陵城業不過是天仙初期的修為, 如何是月涯等人的對手, 在仙威的壓迫之下, 他倒退了數十步才穩下身體。
"月涯, 你敢對我動手?”
陵城業滿是不可思議的看著月涯, 他不相信, 剛剛月涯竟然對他釋放了仙威, 將他逼退。要知道, 陵城業的身份在城主府之內極為特殊, 比之月涯高貴了不知道多少。
現如今, 月涯對他動手, 便是以下犯上, 是要遭到懲罰的。
"我說過, 這些人乃是城主府的貴客, 你一個外戚無權驅趕貴客!”
月涯已經覺察到, 陳逍恐怕與那神翛有著極大的關系, 這是連城主都極為重視的人, 陵城業一個小小的外戚在他的面前根本就不算什麽。

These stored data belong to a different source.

/-- The end of a SIGNAL that sets events alone, where nobody waits for them. -/
theorem State.signalDurable_events (hd : decodeFg (f.fn == 0) w = some (.signal false false true false false r g off events n value))
    (hs : (s.finger f).signalling = some { word := w, step := 1 }) (hw : (s.fn f.fnId).waiters = []) :
    s.signalDurable f w = ((s.modFinger f Finger.signalled).modFn f.fnId (fun x => { x with events := x.events ||| events })).fgAdvance f := by
  have hwt : (((s.modFinger f Finger.signalled).modFn f.fnId (fun x => { x with events := x.events ||| events })).fn f.fnId).waiters = [] := by
    rw [State.modFn_same]; exact hw
  have hset : (s.modFinger f Finger.signalled).setEvents f.fnId events =
      (s.modFinger f Finger.signalled).modFn f.fnId (fun x => { x with events := x.events ||| events }) :=
    State.eventWake_nil _ _ _ hwt
  have hend : s.signalEnd f = (((s.modFinger f Finger.signalled).setEvents f.fnId events)).fgAdvance f := by
    simp only [State.signalEnd, hs, Bool.false_eq_true, if_false, hd, if_true]
    rfl
  simp only [State.signalDurable, hd]
  rw [hend, hset]

/-- The value a SIGNAL writes: its flag value, or its Finger's ADV advanced (R420). -/
def Finger.signalValue (x : Finger) (flag : Bool) (value : BitVec 64) : Nat :=
  if flag then value.toNat else (x.adv + value.setWidth 32).toNat

/-- A SIGNAL that writes a value issues the write first. -/
theorem exec_signal_write {u : State} {sp : Nat} {l : Option Nat} (hat : s.fgAtInstr f = true) (hw : (s.finger f).instr = some w)
    (hop : w.toNat % 256 = 0x04) (hd : decodeFg (f.fn == 0) w = some (.signal flag adv ev dur vec r g off events n value))
    (hfa : flag = true ∨ adv = true) (hal : ((s.finger f).a r + offset32 off).toNat % (if flag then 8 else 4) = 0)
    (htok : 64 ≤ (s.finger f).tokens) (hroom : (s.modFinger f (·.executing 0x04 w)).fgRoom f = true)
    (habv : g = true → (s.modFinger f (·.executing 0x04 w)).abvHolds f (s.finger f).target
      ((s.finger f).a r + offset32 off).toNat (if flag then 8 else 4) true = false)
    (hsent : State.issue (s.modFinger f (·.executing 0x04 w))
      ((s.modFinger f (·.executing 0x04 w)).fgAccess f g .memWr ((s.finger f).a r + offset32 off).toNat
        (if flag then 8 else 4) (packLines ((s.finger f).a r + offset32 off).toNat
          (leBytes (if flag then 8 else 4) ((s.finger f).signalValue flag value))))
      (fun sp => .fgFlag f ((s.finger f).a r + offset32 off).toNat sp) = .sent u sp l) :
    exec (.signal f w) s = .next ((((u.fgCharge f 64).modFinger f (Finger.signals w)).countDma f sp (if flag then 8 else 4)).fgWrote f l
      u.lastFn) := by
  have hx : (s.modFinger f (·.executing 0x04 w)).finger f = (s.finger f).executing 0x04 w := State.modFinger_same ..
  have ha : ((s.finger f).executing 0x04 w).a r = (s.finger f).a r := rfl
  have hadv : ((s.finger f).executing 0x04 w).adv = (s.finger f).adv := rfl
  have htk : ((s.finger f).executing 0x04 w).tokens = (s.finger f).tokens := rfl
  have htg : ((s.finger f).executing 0x04 w).target = (s.finger f).target := rfl
  have hfa' : (!flag && !adv) = false := by rcases hfa with h | h <;> simp [h]
  have habv' : (g && (s.modFinger f (·.executing 0x04 w)).abvHolds f (s.finger f).target
      ((s.finger f).a r + offset32 off).toNat (if flag then 8 else 4) true) = false := by
    rw [Bool.and_eq_false_imp]; exact habv
  simp only [Finger.signalValue] at hsent
  simp only [exec, execSignal, State.fgExec_decoded hat hw _ hop hd, hx, ha, hadv, htk, htg, hfa', hal, hroom, habv',
    Nat.not_lt.mpr htok, bne_self_eq_false, Bool.not_true, decide_false, Bool.or_self, Bool.false_eq_true, if_false, hsent]
  rfl

theorem State.countDma_onlyIn (s : State) (f : FgId) (sp n : Nat) : OnlyIn [.usg] s (s.countDma f sp n) := onlyIn_iff.mpr (by simp)
theorem State.fgWrote_onlyIn (s : State) (f : FgId) (l : Option Nat) (fn : Nat) : OnlyIn [.work] s (s.fgWrote f l fn) :=
  onlyIn_iff.mpr (by simp)

/-- Remembering a link written to changes that alone in the Fingers. -/
theorem State.fgWrote_finger_same (s : State) (f : FgId) (l fn : Nat) :
    (s.fgWrote f (some l) fn).finger f = { s.finger f with wrote := addLink (s.finger f).wrote (256 * l + fn) } := by
  simp only [State.fgWrote]
  split <;> simp
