-- ==== Sys2Proof/Proofs/PeerRings.lean ====
section
/-! PROOFS. A queue's ring in a peer's memory (R163, R350). -/

namespace Sys2Proof.Machine

/-! ### A queue's ring in a peer's memory

A response that says the data are poisoned counts an integrity failure of the requesting glove where the address is a peer's (R163),
whatever the request was for; the fetch of a queue whose ring lies in a page of a peer is such a request. -/

/-- The fetch of one entry of queue 1 of the first VF, from a ring in a peer's memory. -/
def peerRing : Req :=
  { unit := queueUnit 0, tag := 9, ctx := .qFetch ⟨0, 1, 1⟩ 8 1, left := 1,
    pkt := { op := .memRd, addr := 0x100000000000, len := 64, gloveValid := true } }

/-- The response that the entry's line failed verification. -/
def ringLost : Packet := { op := .cpl, vc := 4, dest := queueUnit 0, tag := 9, status := 0x0202 }

def ringFetch : State :=
  { boot := { cfg := { cuffModes := [2], ranges := [(0, 8)] } },
    host := { links := [(0, { vfEnable := true, numVfs := 8 })] },
    work := { queues := [(QId.key ⟨0, 1, 1⟩, { enable := true })] },
    net := { outst := [peerRing] } }

theorem ringFetch_answers : ringFetch.AnswersReq .cpl ringLost peerRing := by and_intros <;> decide

theorem ringFetch_counts {t : State} (h : exec (.cpl ringLost) ringFetch = .next t) : (t.usage 0).integ = 1 := by
  have step : exec (.cpl ringLost) ringFetch = .next (((ringFetch.take ringLost)).endedBy peerRing ringLost) := by
    refine congrArg Host.Outcome.next ((State.arrive_ready ringFetch_answers.1 _).trans ?_)
    rfl
  rw [← Host.Outcome.next.inj (step.symm.trans h)]
  decide

/-- Refutes O27: an entry that a peer answers with an integrity failure counts in the glove's usage, which is outside the parts that the
queue's fault may change. -/
theorem not_responsePacketsComplete : ¬ Obligations.ResponsePacketsComplete := by
  unfold Obligations.ResponsePacketsComplete
  rintro ⟨-, failed, -⟩
  obtain ⟨t, runs, -, -, -, -, only⟩ := failed ringFetch ringLost peerRing ⟨0, 1, 1⟩ 8 1 ringFetch_answers rfl rfl (by decide) (by decide)
    (by decide) (by decide)
  have counted := ringFetch_counts runs
  have same : t.usg = ringFetch.usg := only.agree .usg (by decide)
  rw [State.usage, same] at counted
  exact absurd counted (by decide)

end Sys2Proof.Machine
end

剛剛陳逍的那番話, 可是故意說給他聽的。就算是陳逍都知道, 在這個時候, 想要進入城主府, 是會有極大的阻礙, 若是城主府內部人員作祟, 他手裡的那塊邀月令也是沒用的。
可以說, 若是剛剛陳逍不突然間冒出那麽一句話, 現在陳逍和厲鋒幾人恐怕就已經被趕走了。
"可惡。”
陵城業眼中充滿了恨意, 狠狠的盯著月涯。
"怎麽回事, 何人在此喧嘩?”
正在雙方僵持下來的時候, 一個身穿著青灰色長袍的老者從大門之中走出來, 他看到月涯與陵城業對峙, 眉頭微微的皺了皺。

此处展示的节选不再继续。